Brussel sprouts or miniature cabbages are leafy green buds of wild cabbage family.I first saw them while in US and there I used these mostly in roasted form and rarely in gravies.I roast them based on this recipe adding spices of my choice and serve them as a side or salad whatever way you take it.I never expected these to be available in Bangalore and was pleasantly surprised to see them .As usual I roasted them,but this time in Chinese style and these were finished within minutes,TG,I took some pics beforehand itself.
Brussels Sprouts: 1 cup cleaned and halved
Green chilli sauce:a dash
Red Chilli paste/Redchilly Flakes + vinegar: as per taste
Garlic: 1-2 cloves minced/paste
White pepper powder /Fresh black pepper
Vegetable/Sesame oil: 1-2 tsp +/-
Clean and halve the brussel sprouts and toss them together with the marinade/dressing ingredients.Spread them in a single layer in a lightly greased /lined baking sheet and optionally sprinkle more pepper and oil on top of this.

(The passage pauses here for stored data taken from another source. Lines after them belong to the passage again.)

/-- The message that a request's answer names asked for a blackboard line (R431). -/
def askedForBoard (b : Block) (p txn : Nat) : Bool :=
  (((b.peer? p).bind (fun q => q.awaiting.find? (fun s => s.txn == txn))).map (fun s => mg s.bytes 184 184 == 1)).getD false

/-- ROWDATA: the row that a flow asked for, poisoned where BYTES differs from its own STRIDE (R432). -/
def takeRowdata (b : Block) (src : Nat) (msg : Bytes) : Block :=
  let txn := mg msg 63 32
  let st := mg msg 31 24
  let data := slice msg 32 (mg msg 204 192)
  let b1 := b.answered src txn
  match b.asker src txn mtRgather with
  | none => b1
  | some (f, r) =>
    let bad := st != 0 || data.length != leNat r.data
    let b2 := (b1.noteAnswer f.id r (if st == 0 && bad then 1 else st) data).noteStatus f.id st
    if b.askedForBoard src txn && f.opcode != opBlackboard then
      (b2.refreshRemote r.table r.row (if bad then none else some data)).countBoard
    else b2

/-! ### Adds (R305, R433, R434) -/

/-- The wire row of an RADD for a table, where it fits (R430, R433, R434). -/
def raddWire (d : Nat) (msg : Bytes) : Option Wire :=
  let fmt := mg msg 191 188
  let e0 := mg msg 476 464
  let len := mg msg 460 448
  let dim := tdDim d
  let whole := e0 == 0 && len == packedMin fmt dim
  let n := if whole then dim else min 1024 (dim - e0)
  if fmt != 15 && aligned e0 1024 && e0 < dim && len == packedMin fmt n then
    some { fmt := fmt, elem0 := e0, n := n, data := slice msg 64 len }
  else none

/-- The optimiser step of an RADD (R433). -/
def raddOpt (msg : Bytes) : OptParams :=
  { opt := mg msg 187 185, lr := mg msg 287 256, beta1 := mg msg 319 288, beta2 := mg msg 351 320, eps := mg msg 383 352,
    wd := mg msg 415 384, c2 := mg msg 447 416 }

/-- RADD: the holder's agent performs the add or step, which its RACK then answers; or it is refused (R305, R434). -/
def takeRadd (m : Memory) (b : Block) (port src : Nat) (msg : Bytes) : Block :=
  let table := mg msg 143 128
  let row := mg msg 183 144
  let e0 := mg msg 476 464
  let txn := mg msg 63 32
  let refuse := fun (b : Block) (st : Nat) => b.reply port src mtRack st txn (rackBody table row e0)
  b.onceOnly port src msg (fun b =>
    let h := holderRow m b src table row (mg msg 223 192)
    match h.1 with
    | .inl st => refuse h.2 st
    | .inr (d, a) =>
      let upd := mg msg 184 184 == 1
      match raddWire d msg with
      | none => refuse h.2 2
      | some w =>
        if upd && optVectors (raddOpt msg).opt != some (tdOptCount d) then refuse h.2 2
        else if h.2.absentRange a (tdStride d) then refuse ((h.2.count 0x2504 0x0C 1).unperformed none 1) 1
        else
          let t : RowTarget := { addr := a, stride := tdStride d, desc := d }
          let op := if upd then AgentOp.update t (raddOpt msg) w else .add t w
          (h.2.performed port src txn).sendRowOp none op a
            (some { port := port, peer := src, txn := txn, table := table, row := row, elem0 := e0 }))

/-- RACK: an add performed, or one not performed (R305, R430). -/
def takeRack (b : Block) (src : Nat) (msg : Bytes) : Block :=
  let txn := mg msg 63 32
  let st := mg msg 31 24
  let b1 := b.answered src txn
  match b.asker src txn mtRadd with
  | none => b1.unperformed none (b2n (st != 0))
  | some (f, r) =>
    let b2 := (b1.noteAnswer f.id r st []).noteStatus f.id st
    if st == 0 then b2 else if st == 3 || st == 4 then b2.missed (some f.id) 1 else b2.unperformed (some f.id) 1

/-! ### Tiles (R256, R257, R371, R436, R437) -/

/-- A grant request that is refused: no such queue, REMOTE_IN clear, its wing in detention, or a tile too large (R371,
R430, R513). -/
def grantRefused (b : Block) (q rows bytes : Nat) : Bool :=
  match b.queue? q with
  | none => true
  | some x => !b.queueOk q || !x.remoteIn || b.wingFenced (if x.south then .south else .north) || x.size < bytes ||
      rows == 0 || 128 < rows || bytes == 0

/-- GRANT_REQ: the request waits with the local producers, or is refused. -/
def takeGrantReq (b : Block) (port src : Nat) (msg : Bytes) : Block :=
  let q := mg msg 151 128
  let flow := mg msg 207 192
  let txn := mg msg 63 32
  b.onceOnly port src msg (fun b =>
    if b.rollRefuses src then b.reply port src mtGrant 4 txn (grantBody q 0 flow)
    else if b.grantRefused q (mg msg 159 152) (mg msg 178 160) then b.reply port src mtGrant 5 txn (grantBody q 0 flow)
    else (b.performed port src txn).addClaim { queue := q, tile := none, remote := some (src, txn, port, flow), since := b.time })

/-- GRANT: the flow that asked sends its tile; a grant that no flow waits for goes back (R437). -/
def takeGrant (b : Block) (src : Nat) (msg : Bytes) : Block :=
  let txn := mg msg 63 32
  let st := mg msg 31 24
  let sat := mg msg 157 152
  let b1 := b.answered src txn
  match b.asker src txn mtGrantReq with
  | none => if st == 0 then b1.returnGrant src (mg msg 151 128) sat (mg msg 175 160) else b1
  | some (f, r) => (((b1.noteAnswer f.id r st (natLE 1 sat)).noteStatus f.id st).moveTiles f.id)

/-- Key of a flow of a peer and a queue in `tileNext`. -/
def tileKey (peer queue flow : Nat) : Nat := peer * 2 ^ 64 + flow * 2 ^ 32 + queue

/-- The satchel of a queue that is granted to a flow of a peer. -/
def grantedTo (b : Block) (q k src flow : Nat) : Bool :=
  (((b.queue? q).bind (fun x => x.sats[k]?)).map (fun x => x.state == .granted && x.remote == some (src, flow))).getD false

/-- A satchel back to FREE, with what has arrived of its tile. -/
def freeGranted (b : Block) (q k : Nat) : Block :=
  let b1 : Block := { b with seryo := { b.seryo with
    tiles := b.seryo.tiles.filter (fun t => !(t.queue == q && t.satchel == k)) } }
  b1.modQueue q (fun x => { x with sats := x.sats.set k Satchel.empty })

/-- Every part of an arriving tile is written. -/
def partsDone (t : TileIn) : Bool := (t.total.map (fun n => t.parts.length == max 1 (ceilDiv n 4096))).getD false

/-- A tile may arrive: whole, and every one of a lower TILE_SEQ of its flow has arrived (R437). -/
def tileReady (b : Block) (t : TileIn) : Bool :=
  partsDone t && t.tileSeq ≤ mapGet b.seryo.tileNext 0 (tileKey t.peer t.queue t.flow)

/-- The body of a TILE_ACK (R436). -/
def tileAckBody (q sat flow seq : Nat) : Bytes := natLE 16 (pack [(0, q), (24, sat), (32, flow), (64, seq)])

/-- The record answers every part of a tile with its TILE_ACK (R428). -/
def recordAck (b : Block) (t : TileIn) : Block :=
  b.modPeer t.peer (fun q =>
    let ans := (q.performed.find? (fun e => e.txn == t.lastTxn)).bind (·.answer)
    { q with performed := q.performed.map (fun e => if t.parts.any (fun x => x.2 == e.txn) then { e with answer := ans } else e) })

/-- A tile from another package arrives in its satchel, and is acknowledged (R256, R437). -/
def arriveTile (b : Block) (t : TileIn) : Block :=
  let south := ((b.queue? t.queue).map SatQueue.south).getD false
  let x := b.tileErrs (if south then .south else .north) t.tile.rows
  let b1 := x.2.modQueue t.queue (fun q =>
    { q with
      sats := q.sats.modify t.satchel (fun y =>
        { y with state := .arrived, remote := none, producer := some (some t.peer, t.flow), order := q.count, rows := t.tile.rows, cols := t.tile.cols,
                 fmt := t.tile.fmt, pitch := t.tile.pitch, data := fit (t.tile.rows * t.tile.pitch) t.tile.data,
                 poison := t.tile.poison, err := x.1 }),
      count := q.count + 1 })
  let key := tileKey t.peer t.queue t.flow
  let b2 : Block := { b1 with seryo := { b1.seryo with
    tiles := b1.seryo.tiles.erase t,
    tileNext := mapSet b1.seryo.tileNext 0 key (max (mapGet b1.seryo.tileNext 0 key) (t.tileSeq + 1)) } }
  (b2.reply t.port t.peer mtTileAck 0 t.lastTxn (tileAckBody t.queue t.satchel t.flow t.tileSeq)).recordAck t

/-- Every tile that may arrive does; `fuel` bounds them. -/
def arriveTiles : Nat → Block → Block
  | 0, b => b
  | fuel + 1, b =>
    match b.seryo.tiles.find? b.tileReady with
    | none => b
    | some t => arriveTiles fuel (b.arriveTile t)

/-- One part written at its OFFSET. The first part of tile 0 begins a flow's numbering anew. -/
def writePart (b : Block) (port src : Nat) (msg : Bytes) : Block :=
  let q := mg msg 151 128
  let k := mg msg 157 152
  let flow := mg msg 175 160
  let seq := mg msg 223 192
  let off := mg msg 289 272
  let len := mg msg 302 290
  let txn := mg msg 63 32
  let rows := mg msg 231 224
  let same := fun (t : TileIn) => t.peer == src && t.queue == q && t.satchel == k && t.flow == flow && t.tileSeq == seq
  let old := b.seryo.tiles.find? same
  let t0 : TileIn := old.getD
    { peer := src, queue := q, satchel := k, flow := flow, tileSeq := seq,
      tile := { flow := flow, index := seq, rows := rows, cols := mg msg 241 232, fmt := mg msg 245 242,
                pitch := mg msg 271 256, data := [],
                poison := (List.range rows).map (fun i => (mg msg 447 320).testBit i) },
      parts := [], total := none, lastTxn := 0, port := port }
  let data := patch (fit (max t0.tile.data.length (off + len)) t0.tile.data) off (slice msg 64 len)
  let t1 : TileIn := { t0 with tile := { t0.tile with data := data }, parts := t0.parts ++ [(off, txn)] }
  let t2 : TileIn := if mg msg 158 158 == 1 then { t1 with total := some (off + len), lastTxn := txn, port := port } else t1
  let next := b.seryo.tileNext
  { b with seryo := { b.seryo with
    tiles := b.seryo.tiles.filter (fun t => !same t) ++ [t2],
    tileNext := if old.isNone && seq == 0 then mapSet next 0 (tileKey src q flow) 0 else next } }

/-- A tile refused with a STATUS: its TILE_ACK answers every part and carries the TXN of the part with LAST, so that it is
sent once that part has come; satchel and parts written are given up (R428, R430). -/
def refuseTile (b : Block) (port src : Nat) (msg : Bytes) (st : Nat) : Block :=
  let q := mg msg 151 128
  let k := mg msg 157 152
  let flow := mg msg 175 160
  let seq := mg msg 223 192
  let last := if mg msg 158 158 == 1 then some (mg msg 63 32)
    else (b.seryo.tiles.find? (fun t => t.peer == src && t.queue == q && t.flow == flow && t.tileSeq == seq)).bind (fun t =>
      t.total.map (fun _ => t.lastTxn))
  let b1 := if b.grantedTo q k src flow then b.freeGranted q k else b
  match last with
  | none => b1
  | some txn => b1.reply port src mtTileAck st txn (tileAckBody q k flow seq)

/-- TILE: a part is written into the granted satchel, or a grant comes back. A part for no satchel granted to its flow,
or beyond the satchel, is answered REFUSED (R430, log 39). -/
def takePart (b : Block) (port src : Nat) (msg : Bytes) : Block :=
  let q := mg msg 151 128
  let k := mg msg 157 152
  let flow := mg msg 175 160
  let txn := mg msg 63 32
  b.onceOnly port src msg (fun b =>
    let size := ((b.queue? q).map SatQueue.size).getD 0
    if isReturn msg then
      if b.rollRefuses src then b.reply port src mtTileAck 4 txn (tileAckBody q k flow (mg msg 223 192))
      else
        let b1 := b.performed port src txn
        if b.grantedTo q k src flow then b1.freeGranted q k else b1
    else if b.rollRefuses src then b.refuseTile port src msg 4
    else if !b.grantedTo q k src flow || size < mg msg 289 272 + mg msg 302 290 ||
        size < mg msg 231 224 * mg msg 271 256 then b.refuseTile port src msg 5
    else
      let b1 := (b.performed port src txn).writePart port src msg
      arriveTiles b1.seryo.tiles.length b1)

/-- TILE_ACK: a tile is delivered, or counted as poisoned; it answers every part of the tile (R257, R428, R430). -/
def takeTileAck (b : Block) (src : Nat) (msg : Bytes) : Block :=
  let txn := mg msg 63 32
  let st := mg msg 31 24
  let b0 := b.answeredAll src (fun s => s.txn == txn || sameTile msg s.bytes)
  match b.asker src txn mtTile with
  | none => b0
  | some (f, r) =>
    let b1 := (b0.noteAnswer f.id r st []).noteStatus f.id st
    b1.modFlow f.id (fun g =>
      if st == 0 then { g with tilesDone := g.tilesDone + 1 }
      else { g with poisonSeen := true, poisonCount := g.poisonCount + r.row, tilesDone := g.tilesDone + 1 })

/-! ### Discovery, routes, roll call, timebase (R438 to R447) -/

/-- A neighbour's direct routes have become `map`: messages under way through it go elsewhere, and peers without a
route depart (R429, R441, R447). -/
def setNeighbours (b : Block) (src map : Nat) : Block :=
  (((b.modPeer src (fun q => { q with neighbours := map })).resend
    (fun p s => !bit map p && s.transit == some src)).showPeers).departLost

/-- The neighbour that this package follows: the nearest to the reference, and of those the lowest number (R445). -/
def followed (b : Block) : Option Nat :=
  let r := b.od' 0x2703 3
  if r == b.package then none
  else
    let qs := b.seryo.peers.filter (fun q => q.ref == r && !(b.directPorts q.number).isEmpty)
    (qs.foldl (fun (acc : Option Peer) q =>
      match acc with
      | none => some q
      | some p => if q.refDist < p.refDist || (q.refDist == p.refDist && q.number < p.number) then some q else acc)
        none).map (·.number)

/-- Timebase alignment from a BEACON of the followed neighbour (R445): the offset is kept; until the end of start-up
the counter is set, and from then on it slews by the offset. -/
def align (b : Block) (port src t : Nat) : Block :=
  match if b.followed == some src then (b.port port).echo else none with
  | none => b
  | some (t1, t2, t3, t4) =>
    let delay : Int := Int.fdiv (((t4 : Int) - t1) - ((t3 : Int) - t2)) 2
    let off : Int := (t : Int) + delay - b.time
    let b1 := b.setOd 0x2703 4 (off % 2 ^ 32).toNat
    if b.engineState == 1 && b.startUp.step == 8 then
      { b1 with time := (((t : Int) + delay) % 2 ^ 64).toNat, startUp := { b1.startUp with timebaseSet := true } }
    else { b1 with seryo := { b1.seryo with slew := 10000 * off } }

/-- BEACON: discovery, the sender's routes, roll call and timebase (R438 to R445). -/
def takeBeacon (m : Memory) (b : Block) (port src : Nat) (msg : Bytes) : Block :=
  let incarn := mg msg 95 64
  let body := leNat (slice msg 16 56)
  let ident := bits body 447 384
  let digest := bits body 319 192
  let epoch := bits body 383 320
  let b0 := match b.peer? src with
    | none => b
    | some q => if q.incarn == incarn then b else (b.depart src).departLost
  let b1 := if (b0.peer? src).isNone then b0.arrive src incarn ident else b0
  let b2 := (b1.modPeer src (fun q => { q with
    ref := bits body 77 72, refDist := bits body 79 78, digest := digest, commitEpoch := epoch, heardAt := b.time })).setNeighbours
      src (bits body 191 128)
  let old := b2.od' 0x2702 4
  let map := old - (if b2.mismatched src then 2 ^ src else 0) + (if digest == b2.od' 0x2702 2 then 0 else 2 ^ src)
  let b3 := b2.setMismatch map epoch
  (b3.align port src (bits body 63 0)).tryReady m

/-- ROUTE: the sender has lost or gained direct routes (R441, R443). -/
def takeRoute (b : Block) (src : Nat) (msg : Bytes) : Block :=
  let old := ((b.peer? src).map (fun q => q.neighbours)).getD 0
  let lost := mg msg 191 128
  b.setNeighbours src ((old &&& (lost ^^^ (2 ^ 64 - 1))) ||| mg msg 255 192)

Roast in a preheated oven at 450F for 15-20 minutes till they turn brown.Serve as per choice.
This is a simple and easy dish and you can play with the spices as per availability.I sometimes go for garam masala or Italian seasoning .This time I used the Chinese style spices er Indo Chinese to be precise and not the authentic Chinese five spice powder.I hope Vaishali accepts them at IAVW:Chinese .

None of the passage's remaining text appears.